Figure 1. Participant recruitment flow. Schematic of individuals at each stage of the recruitment process. Final boxes show participants from each TBI group who completed the first TMS session.

Clinical Outcome and Classification

The Post-Concussion Symptom Inventory (PCSI) is a validated questionnaire of 26 symptoms using a Likert scale (0–6), that provides an overall score of PPCS symptoms (range 0 to 156) (8, 31). It has four clinical domains; somatic, cognitive, affective and sleep. As PCSI symptoms are common in healthy populations, an assessment of the pre-injury PCSI score was obtained at enrollment (4 weeks post injury). Participants were designated as “symptomatic” if the PCSI score was increased by 10 or more points compared to the pre-injury PCSI score. A smaller cohort of children with clinical recovery by 4 weeks post injury was also recruited. This “asymptomatic” group had PCSI scores at or below the pre-injury score. Participants completed the PCSI at the initial TMS session (1 month post-injury), and at the follow-up TMS session at 2–3 months post injury. At follow-up, the symptomatic group was classified as “recovered” if their PCSI returned to pre-injury levels or below.

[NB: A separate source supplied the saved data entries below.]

/-- 20_memory R58. -/
def Obligations.PushStoresThenDecrements : Prop :=
  ∀ (s : State) (v : Byte),
    (∀ b : Word, (s.push8 v).read b = if b = (0x0100 : Word) ||| zext16 s.sp then v else s.read b) ∧
    (s.push8 v).sp = s.sp - 1 ∧
    256 ≤ ((0x0100 : Word) ||| zext16 s.sp).toNat ∧ ((0x0100 : Word) ||| zext16 s.sp).toNat ≤ 511 ∧
    (s.sp = 0 → (s.push8 v).read 0x0100 = v ∧ (s.push8 v).sp = 0xFF) ∧
    (s.push8 v).a = s.a ∧ (s.push8 v).x = s.x ∧ (s.push8 v).y = s.y ∧
    (s.push8 v).p = s.p ∧ (s.push8 v).pc = s.pc

/-- 20_memory R59. -/
def Obligations.PopIncrementsThenReads : Prop :=
  ∀ (s : State) (v : Byte),
    s.pop8.1 = s.read ((0x0100 : Word) ||| zext16 (s.sp + 1)) ∧
    s.pop8.2.sp = s.sp + 1 ∧
    MemoryKept s s.pop8.2 ∧
    (s.sp = 0xFF → s.pop8.2.sp = 0 ∧ s.pop8.1 = s.read 0x0100) ∧
    (s.push8 v).pop8.1 = v ∧ (s.push8 v).pop8.2.sp = s.sp ∧
    s.pop8.2.a = s.a ∧ s.pop8.2.x = s.x ∧ s.pop8.2.y = s.y ∧ s.pop8.2.p = s.p ∧ s.pop8.2.pc = s.pc

/-- 20_memory R60, R61. The order of the two pushes is the spec's decision D7, assumption 7. -/
def Obligations.PushedWordLayoutAndInverse : Prop :=
  ∀ (s : State) (w : Word),
    (s.push16 w).sp = s.sp - 2 ∧
    (s.push16 w).read (stackAddr s.sp) = hiByte w ∧
    (s.push16 w).read (stackAddr (s.sp - 1)) = loByte w ∧
    MemoryKeptBut [stackAddr s.sp, stackAddr (s.sp - 1)] s (s.push16 w) ∧
    (s.push16 w).pop16.1 = w ∧ (s.push16 w).pop16.2.sp = s.sp ∧
    (s.push16 w).a = s.a ∧ (s.push16 w).x = s.x ∧ (s.push16 w).y = s.y ∧
    (s.push16 w).p = s.p ∧ (s.push16 w).pc = s.pc

/-! ## Flag computations -/

/-- 10_state R33: Z and N are always both written, and no other bit of P changes. -/
def Obligations.SetZNRecomputesBothFlags : Prop :=
  ∀ p v : Byte,
    (getFlag (setZN p v) .z = true ↔ v = 0) ∧
    getFlag (setZN p v) .n = v.getLsbD 7 ∧
    FlagsKeptBut [.z, .n] p (setZN p v)

/-- 43_compare R140, with its outcome table; `compareWith` is the compare of a register value `r` with the operand. -/
def Obligations.CompareOutcome : Prop :=
  ∀ (r : Byte) (m : AddrMode) (s : State),
    (getFlag (compareWith r m s).p .c = true ↔ (operand m s).toNat ≤ r.toNat) ∧
    (getFlag (compareWith r m s).p .z = true ↔ r = operand m s) ∧
    getFlag (compareWith r m s).p .n = (BitVec.ofInt 8 (r.toNat - (operand m s).toNat)).getLsbD 7 ∧
    (r = operand m s → getFlag (compareWith r m s).p .n = false) ∧
    FlagsKeptBut [.c, .z, .n] s.p (compareWith r m s).p ∧
    MemoryKept s (compareWith r m s) ∧
    (compareWith r m s).a = s.a ∧ (compareWith r m s).x = s.x ∧ (compareWith r m s).y = s.y ∧
    (compareWith r m s).sp = s.sp

/-- 45_branch R160: the not-taken successor is the address after the offset byte, the taken target adds the offset as
a signed number in -128 to 127, mod 65536; for every offset byte, so for the one at `pc_h`. -/
def Obligations.BranchTarget : Prop :=
  ∀ (off : Byte) (s : State),
    (branch false off s).pc = s.pc + 1 ∧
    (branch true off s).pc = BitVec.ofInt 16 (s.pc.toNat + 1 + off.toInt) ∧
    ∀ cond : Bool,
      (branch cond off s).p = s.p ∧ (branch cond off s).a = s.a ∧ (branch cond off s).x = s.x ∧
      (branch cond off s).y = s.y ∧ (branch cond off s).sp = s.sp ∧ MemoryKept s (branch cond off s)

/-- 49_add_subtract R203 (b): what the candidate `ADDSUB_BINARY` computes; no instruction is asserted to compute it. -/
def Obligations.BinaryCandidateArithmetic : Prop :=
  ∀ a m p : Byte,
    (256 * (if (addSubBinary .adc a m p).c then 1 else 0) + (addSubBinary .adc a m p).a.toNat =
      a.toNat + m.toNat + (if getFlag p .c then 1 else 0)) ∧
    (256 * (if (addSubBinary .sbc a m p).c then 1 else 0) + (addSubBinary .sbc a m p).a.toNat =
      a.toNat + (255 - m.toNat) + (if getFlag p .c then 1 else 0)) ∧
    ∀ op : AddSubOp,
      ((addSubBinary op a m p).z = true ↔ (addSubBinary op a m p).a = 0) ∧
      ((addSubBinary op a m p).n = true ↔ 128 ≤ (addSubBinary op a m p).a.toNat)

/-! ## Addressing modes -/

/-- 30_encoding R91, R93, R94, R96, R97, R99: the effective address and the operand byte-count of six modes, for
every operand byte and word, so for those at `pc_h`. -/
def Obligations.EffectiveAddresses : Prop :=
  ∀ (s : State) (b : Byte) (w : Word),
    (ea (.zp b) s = some (BitVec.ofNat 16 b.toNat) ∧ nbytes (.zp b) = 1) ∧
    (ea (.zpx b) s = some (BitVec.ofNat 16 ((b.toNat + s.x.toNat) % 256)) ∧ nbytes (.zpx b) = 1) ∧
    (ea (.zpy b) s = some (BitVec.ofNat 16 ((b.toNat + s.y.toNat) % 256)) ∧ nbytes (.zpy b) = 1) ∧
    (ea (.absx w) s = some (BitVec.ofNat 16 (w.toNat + s.x.toNat)) ∧ nbytes (.absx w) = 2) ∧
    (ea (.absy w) s = some (BitVec.ofNat 16 (w.toNat + s.y.toNat)) ∧ nbytes (.absy w) = 2) ∧
    (ea (.indx b) s =
      some (BitVec.ofNat 16
        (256 * (s.read (BitVec.ofNat 16 ((b.toNat + s.x.toNat + 1) % 256))).toNat +
          (s.read (BitVec.ofNat 16 ((b.toNat + s.x.toNat) % 256))).toNat)) ∧ nbytes (.indx b) = 1)

/-- 30_encoding R98, for both values of `INDY_PTR_WRAP`; the machine uses `Config.indyPtrWrap` (the spec's decision D8,
assumption 5), and the two differ only for the pointer 0xFF. -/
def Obligations.IndirectYUnderBothParameters : Prop :=
  ∀ (s : State) (p : Byte),
    ea (.indy p) s = some (indyBase Config.indyPtrWrap p s + BitVec.ofNat 16 s.y.toNat) ∧
    nbytes (.indy p) = 1 ∧
    indyBase true p s = wordOf (s.read (BitVec.ofNat 16 ((p.toNat + 1) % 256))) (s.read (BitVec.ofNat 16 p.toNat)) ∧
    indyBase false p s = wordOf (s.read (BitVec.ofNat 16 (p.toNat + 1))) (s.read (BitVec.ofNat 16 p.toNat)) ∧
    (p ≠ 0xFF → indyBase true p s = indyBase false p s)

/-- 30_encoding R90, R92, R95, R101: the operand and the result of a mode. Where the immediate byte the decoded
instruction carries is the byte at `pc_h` (assumption 11), the operand is the byte at the effective address. -/
def Obligations.OperandAndResult : Prop :=
  ∀ (m : AddrMode) (v : Byte) (s : State) (w : Word),
    (∀ i : Byte, operand (.imm i) s = i ∧ ea (.imm i) s = some s.pc ∧ nbytes (.imm i) = 1) ∧
    (ea (.abs w) s = some w ∧ nbytes (.abs w) = 2) ∧
    (ea .acc s = none ∧ nbytes .acc = 0 ∧ operand .acc s = s.a ∧ result .acc v s = s.setA v) ∧
    (∀ addr : Word, ea m s = some addr → (∀ i : Byte, m = .imm i → s.read s.pc = i) →
      operand m s = s.read addr) ∧
    (∀ addr : Word, ea m s = some addr → result m v s = s.write addr v)

/-! ## Load and store -/

/-- 40_load_store R110, R111, R112. -/
def Obligations.LoadsSetRegisterAndZN : Prop :=
  ∀ (m : AddrMode) (s : State),
    (∃ t, exec (.lda m) s = .next t ∧ t.a = operand m s ∧ t.x = s.x ∧ t.y = s.y ∧ t.sp = s.sp ∧
      ZNFrom (operand m s) s.p t.p ∧ t.pc = s.pc + nbytes m ∧ MemoryKept s t) ∧
    (∃ t, exec (.ldx m) s = .next t ∧ t.x = operand m s ∧ t.a = s.a ∧ t.y = s.y ∧ t.sp = s.sp ∧
      ZNFrom (operand m s) s.p t.p ∧ t.pc = s.pc + nbytes m ∧ MemoryKept s t) ∧
    (∃ t, exec (.ldy m) s = .next t ∧ t.y = operand m s ∧ t.a = s.a ∧ t.x = s.x ∧ t.sp = s.sp ∧
      ZNFrom (operand m s) s.p t.p ∧ t.pc = s.pc + nbytes m ∧ MemoryKept s t)

/-- 40_load_store R113, R114, R115: exactly the byte at the effective address changes. Every form of the three
instructions has an effective address. -/
def Obligations.StoresWriteOneByte : Prop :=
  ∀ (m : AddrMode) (s : State),
    ((Instr.sta m).wellFormed ∨ (Instr.stx m).wellFormed ∨ (Instr.sty m).wellFormed → (ea m s).isSome) ∧
    ∀ addr : Word, ea m s = some addr →
      (∃ t, exec (.sta m) s = .next t ∧ t.read addr = s.a ∧ MemoryKeptBut [addr] s t ∧ t.a = s.a ∧ t.x = s.x ∧
        t.y = s.y ∧ t.sp = s.sp ∧ t.p = s.p ∧ t.pc = s.pc + nbytes m) ∧
      (∃ t, exec (.stx m) s = .next t ∧ t.read addr = s.x ∧ MemoryKeptBut [addr] s t ∧ t.a = s.a ∧ t.x = s.x ∧
        t.y = s.y ∧ t.sp = s.sp ∧ t.p = s.p ∧ t.pc = s.pc + nbytes m) ∧
      (∃ t, exec (.sty m) s = .next t ∧ t.read addr = s.y ∧ MemoryKeptBut [addr] s t ∧ t.a = s.a ∧ t.x = s.x ∧
        t.y = s.y ∧ t.sp = s.sp ∧ t.p = s.p ∧ t.pc = s.pc + nbytes m)

/-- 40_load_store R113: storing A to a zero-page address and loading it back gives A, whatever A holds in between. -/
def Obligations.StoreThenLoadGivesAccumulator : Prop :=
  ∀ (s : State) (z other : Byte),
    ∃ t u, exec (.sta (.zp z)) s = .next t ∧ exec (.lda (.zp z)) (t.setA other) = .next u ∧ u.a = s.a

/-! ## Logical -/

/-- 41_logical R120, R121, R122; which Boolean operation each mnemonic is, is the spec's general knowledge (D21),
assumption 13. -/
def Obligations.LogicalCombineAccumulator : Prop :=
  ∀ (m : AddrMode) (s : State),
    (∃ t, exec (.and m) s = .next t ∧ (∀ k, t.a.getLsbD k = (s.a.getLsbD k && (operand m s).getLsbD k)) ∧
      ZNFrom t.a s.p t.p ∧ t.x = s.x ∧ t.y = s.y ∧ t.sp = s.sp ∧ t.pc = s.pc + nbytes m ∧ MemoryKept s t) ∧
    (∃ t, exec (.ora m) s = .next t ∧ (∀ k, t.a.getLsbD k = (s.a.getLsbD k || (operand m s).getLsbD k)) ∧
      ZNFrom t.a s.p t.p ∧ t.x = s.x ∧ t.y = s.y ∧ t.sp = s.sp ∧ t.pc = s.pc + nbytes m ∧ MemoryKept s t) ∧
    (∃ t, exec (.eor m) s = .next t ∧ (∀ k, t.a.getLsbD k = (s.a.getLsbD k ^^ (operand m s).getLsbD k)) ∧
      ZNFrom t.a s.p t.p ∧ t.x = s.x ∧ t.y = s.y ∧ t.sp = s.sp ∧ t.pc = s.pc + nbytes m ∧ MemoryKept s t)

/-- 41_logical R123, under whichever value `BIT_POLICY` has (open, D3, assumption 3): the standard bit test past its
operand, or a one-byte no-op. That the no-op does not fault rests on `STRICT_DECODE` = false, the model's choice of the
core contract's value (D9, assumption 6). -/
def Obligations.BitUnderEitherPolicy : Prop :=
  ∀ (m : AddrMode) (s : State),
    ∃ t, exec (.bit m) s = .next t ∧ t.a = s.a ∧ t.x = s.x ∧ t.y = s.y ∧ t.sp = s.sp ∧ MemoryKept s t ∧
      FlagsKeptBut [.z, .v, .n] s.p t.p ∧
      match Config.bitPolicy with
      | .standard =>
        getFlag t.p .z = decide (s.a &&& operand m s = 0) ∧ getFlag t.p .n = (operand m s).getLsbD 7 ∧
        getFlag t.p .v = (operand m s).getLsbD 6 ∧ t.pc = s.pc + nbytes m
      | .undefinedNop => t = s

TMS Neurophysiology Measures

Participants attended the Alberta Children's Hospital Pediatric Non-invasive Brain Stimulation Laboratory and were oriented to the TMS procedures. Participants could watch a movie of their choice while seated comfortably. Ag-AgCl electrodes (Kendall; Chicopee, MA, USA, 1.5-cm radius) were placed on first dorsal interosseous (FDI) muscles bilaterally to record surface electromyograms (EMG). Grounds were attached to a wrist band. EMG signals were amplified 1,000x and band-pass filtered from 20 to 2,000 Hz and then digitized at a rate of 5,000 Hz using CED1401 hardware and Signal 6.0 software (Cambridge Electronic Design, Cambridge, UK).

Single-Pulse TMS

Assessment of motor cortex neurophysiology was performed by eliciting motor evoked potentials (MEPs) in the dominant FDI muscle using single pulse TMS of contralateral primary motor cortex (M1). TMS was performed with a figure-of-eight coil (70 mm) connected to a Magstim Bistim2 stimulator (Magstim; Dyfed, UK) which induced posterior-anterior currents in the dominant motor cortex while recording bimanual FDI. The optimal location or ‘hotspot' that produced the largest and most consistent MEP was determined using suprathreshold intensities, which were then reduced. The hotspot was marked on a standard T1 MRI using neuronavigation (Brainsight 2, Rogue Research, Montreal, CA) and used for all further testing. For active TMS trials, FDI contraction was held at 20 or 50% maximum voluntary contraction with continuous visual feedback via an oscilloscope (GDS-1022, GwINSTEK, Taiwan) with the full-wave EMG rectified and smoothed (100 ms time constant, Neurolog NL703EMG Integrator, Digitimer UK).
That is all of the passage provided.